There is no analytical way of calculating the moments of polynomial features, as this depends on the distribution of the data.
[8]:
x = torch.normal(0, torch.ones(100, 2))
order = 2
layer = PolynomialExpansion(x.size(-1), order)
print(layer.means, layer.stds, sep="\n")
Parameter containing:
tensor([0., 0., 0., 0., 0.])
Parameter containing:
tensor([1., 1., 1., 1., 1.])
[9]:
print(x.mean(dim=0), layer(x).mean(dim=0))
tensor([-0.1325, 0.0635]) tensor([-0.1325, 0.0635, 0.8942, -0.0248, 0.9705])
[10]:
layer.update_standardization(x, reset=True)
print(layer.means, layer.stds, sep="\n")
Parameter containing:
tensor([-0.1325, 0.0635, 0.8942, -0.0248, 0.9705])
Parameter containing:
tensor([0.9363, 0.9831, 1.4429, 0.7592, 1.8849])

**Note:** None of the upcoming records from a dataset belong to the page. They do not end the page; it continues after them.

/-- Records that wait for their partner; a partner that has been silent; a holder with a connection and jsids to adopt; a store without a record twice. -/
theorem witness_Unsent : let t : Stream := { jsid := 0, trunc := 0, last := 2, durable := 1, recs := [token, anchor], cursor := none, adopted := 2 }
    let j (es : List SeqRec) : State := withPart (journal (.live 0) 1 none base) fun p => { p with jr := { p.jr with unsent := [.append es], p := { p.jr.p with timeout := 1 } } }
    let up (s : State) : State := { s with dev := { s.dev with up := 1000 } }
    let bind : State := { linked base with dev := { (linked base).dev with busy := some ⟨head, .replayBind { (default : BindParams) with jfirst := 0, jn := 1 }⟩ } }
    (of (j [anchor])).jr.unsent = [.append [anchor]] ∧ (of (j [anchor])).jr.streams = [t] ∧ ([anchor].find? fun e => decide (e.rcd.jsid = t.jsid)) = some anchor
    ∧ (of (j [anchor])).jr.sentOf t = 1 ∧ ¬(∃ t ∈ (of (j [anchor])).jr.streams, t.durable < (of (j [anchor])).jr.sentOf t)
    ∧ (∃ t ∈ (of (up (j []))).jr.streams, t.durable < (of (up (j []))).jr.sentOf t) ∧ (of (up (j []))).jr.ackAt + 1000 * (of (up (j []))).jr.p.timeout ≤ (up (j [])).dev.up
    ∧ (up (j [])).evRoom 0 1 = true ∧ (of (journal (.live 0) 1 none base)).jr.unsent = []
    ∧ (default : BindParams).holder ∈ bind.dev.conns ∧ bind.dev.busy.isSome = true ∧ (∀ v q, (seqsOf (of base).jr.store v q).Nodup) := by
  refine ⟨by decide +kernel, by decide +kernel, by decide +kernel, by decide +kernel, by decide +kernel, by decide +kernel, by decide +kernel, by decide +kernel, by decide +kernel,
    by decide +kernel, by decide +kernel, fun v q => ?_⟩
  rw [show (of base).jr.store = [] by decide +kernel]; exact List.nodup_nil
/-- Links of die 1 that have failed, while an update of the map is on its way: the operation of a group there has been caught, and so has a job of it; and the partition's journal is live. -/
def caughtNow (s : State) : State := { away s with writes := [{ (default : Write) with part := 0, gid := 0, bytes := [((of s).topoVa + 28, 2)] }] }
theorem witness_Caught : let s := caughtNow (busy (.jrnl []))
    s.opCaught (theGroup s) (op (.jrnl [])) = true ∧ s.opLost (theGroup s) (op (.jrnl [])) = false ∧ s.reelCaught (theGroup s) = true ∧ s.reelAway (theGroup s) = false
    ∧ s.killed (theGroup s) = false ∧ base.opCaught (theGroup base) (op (.jrnl [])) = false
    ∧ (caughtNow base).laneCaught (theGroup (caughtNow base)) (op (.load [(0, 65600)] 4 false false 0 false)) .die 0 65600 = true
    ∧ base.laneCaught (theGroup base) (op (.load [(0, 65600)] 4 false false 0 false)) .die 0 65600 = false := by decide +kernel
/-- A load whose line holds no poison; a durable emission of each phase with a live journal. -/
theorem witness_CleanLoad : touchesPoison ((of base).poisonAt 0 65600) 65600 4 = false ∧ touchesPoison ((of (withPart base fun p => { p with poison := [2050] })).poisonAt 0 65600) 65600 4 = true
    ∧ (base.page? 0 1).map (fun g => (g.cl, g.dirty)) = some (true, []) ∧ (of (journal (.live 0) 1 none base)).jr.st ≠ .off := by decide +kernel
/-- A job that may end whose links are down, and one whose request waits to be composed again. -/
theorem witness_JobLinks : let j : Job := { (default : Job) with jid := 9, part := 0, quad := 4, core := 96, kind := .cpy [], granted := true, started := true, gid := 77, spans := [⟨3, 65536, 512⟩] }
    let there (s : State) : State := { away s with jobs := [j] }
    let waits (s : State) : State := { caughtNow s with jobs := [j] }
    MayEnd (there base) j ∧ (there base).jobLost (of base) j = true ∧ (waits base).jobCaught j = true := by
  refine ⟨⟨rfl, rfl, by decide +kernel, fun g h => ?_, by decide +kernel⟩, by decide +kernel, by decide +kernel⟩
  rw [show State.grp? _ 77 = none by decide +kernel] at h
  cases h
/-- A line and a handler table in memory, whose mem-block is one that the expander takes. -/
theorem expandAt_base : base.expandAt 0 65536 128 = base ∧ base.expandAt 0 65536 8 = base := ⟨rfl, rfl⟩
theorem witness_HandlerTable : let g := (base.grid? 2).getD default
    (match base.locate (of base) 0 (g.card.msgtab + 8 * 0) with | .mem a => a = 65536 | _ => False) ∧ base.handlerFill g 0 0 = base ∧ g.ended = false
    ∧ base.handlerEntry g 0 0 ≠ 0 ∧ (base.handlerFill g 0 9).handlerEntry g 0 9 = 0 :=
  ⟨rfl, rfl, by decide +kernel, by decide +kernel, by decide +kernel⟩

/-- The paired block with its twin's group, and another group of the primary that waits so. -/
def copies (q : Pair) (w0 w1 : Wait) : State :=
  let s := paired q .pairEnd base
  let other (gid copy gidx : Nat) (w : Wait) : Group := { theGroup s with gid := gid, park := BitVec.ofNat 32 gid, copy := copy, gidx := gidx, splits := (theGroup s).splits.map fun p => { p with wait := w } }
  { s with groups := s.groups ++ [other 2 1 0 w1, other 3 0 1 w0] }
/-- Both copies stand at an interval's end while another group runs on; every group stands there; and an operation is outstanding. -/
theorem witness_PairEnds : let b (s : State) : Block := (s.block? 2 0 0).getD default
    let q := interval false false
    let s (w0 w1 : Wait) : State := copies q w0 w1
    let atEnd (t : State) : Bool := t.bothAtEnd (b t) (theGroup t) (theSplit t)
    let open_ : State := (s .pairEnd .pairEnd).updGrp 2 fun g => { g with ops := [op (.div [])] }
    (s .none .pairEnd).block? (b base).grid (b base).bidx 0 = some (b (s .none .pairEnd)) ∧ (b (s .none .pairEnd)).pair = some q
    ∧ atEnd (s .none .pairEnd) = true ∧ atEnd (s .none .none) = false
    ∧ (s .none .pairEnd).pairReady (b (s .none .pairEnd)) = false ∧ (s .pairEnd .pairEnd).pairReady (b (s .pairEnd .pairEnd)) = true
    ∧ (s .none .pairEnd).pairQuiet (b (s .none .pairEnd)) = true ∧ open_.pairQuiet (b open_) = false
    ∧ (theSplit (s .none .pairEnd)).wait = .pairEnd ∧ (theGroup (s .none .pairEnd)).copy = 0 := by decide +kernel
/-- A snapshot with a group and a frame of the primary's, whose cores are two and whose memories are in form. -/
theorem witness_PairSnapshots : let q : Pair := { interval false false with snap0 := ⟨[theGroup base], [(4096, [1, 2])], [], [], [], [], []⟩ }
    let s := paired q .pairEnd base
    let b := (s.block? 2 0 0).getD default
    b.pair = some q ∧ (q.snap0.groups.find? fun y => decide (y.gid = (theGroup base).gid)) = some (theGroup base) ∧ (∀ y ∈ q.snap1.groups, y.gid ≠ (theGroup base).gid)
    ∧ (s.grp? 1).isSome = true ∧ (s.grid? b.grid).map Grid.part = some 0 ∧ (s.part? 0).isSome = true ∧ s.memWf = true ∧ b.core < s.cores.length ∧ b.core ≠ q.core1
    ∧ q.snap0.frames.Pairwise (fun f h => f.1 + f.2.length ≤ h.1 ∨ h.1 + h.2.length ≤ f.1) ∧ (4096, [1, 2]) ∈ q.snap0.frames ∧ ([1, 2] : List Byte)[1]? = some 2 := by decide +kernel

This standardization can also be done by batch in case of large datasets:
[11]:
layer.update_standardization(x[:50], reset=True)
print(layer.means, layer.stds, "", sep="\n")
layer.update_standardization(x[50:])
print(layer.means, layer.stds, sep="\n")
Parameter containing:
tensor([-0.1833, 0.0645, 1.0221, -0.0162, 0.7427])
Parameter containing:
tensor([0.9942, 0.8594, 1.8087, 0.7058, 1.1887])
Parameter containing:
tensor([-0.1325, 0.0635, 0.8942, -0.0248, 0.9705])
Parameter containing:
tensor([0.9363, 0.9831, 1.4429, 0.7592, 1.8849])
Note that there is a convenience method of PolynomialNetwork also called update_standardization.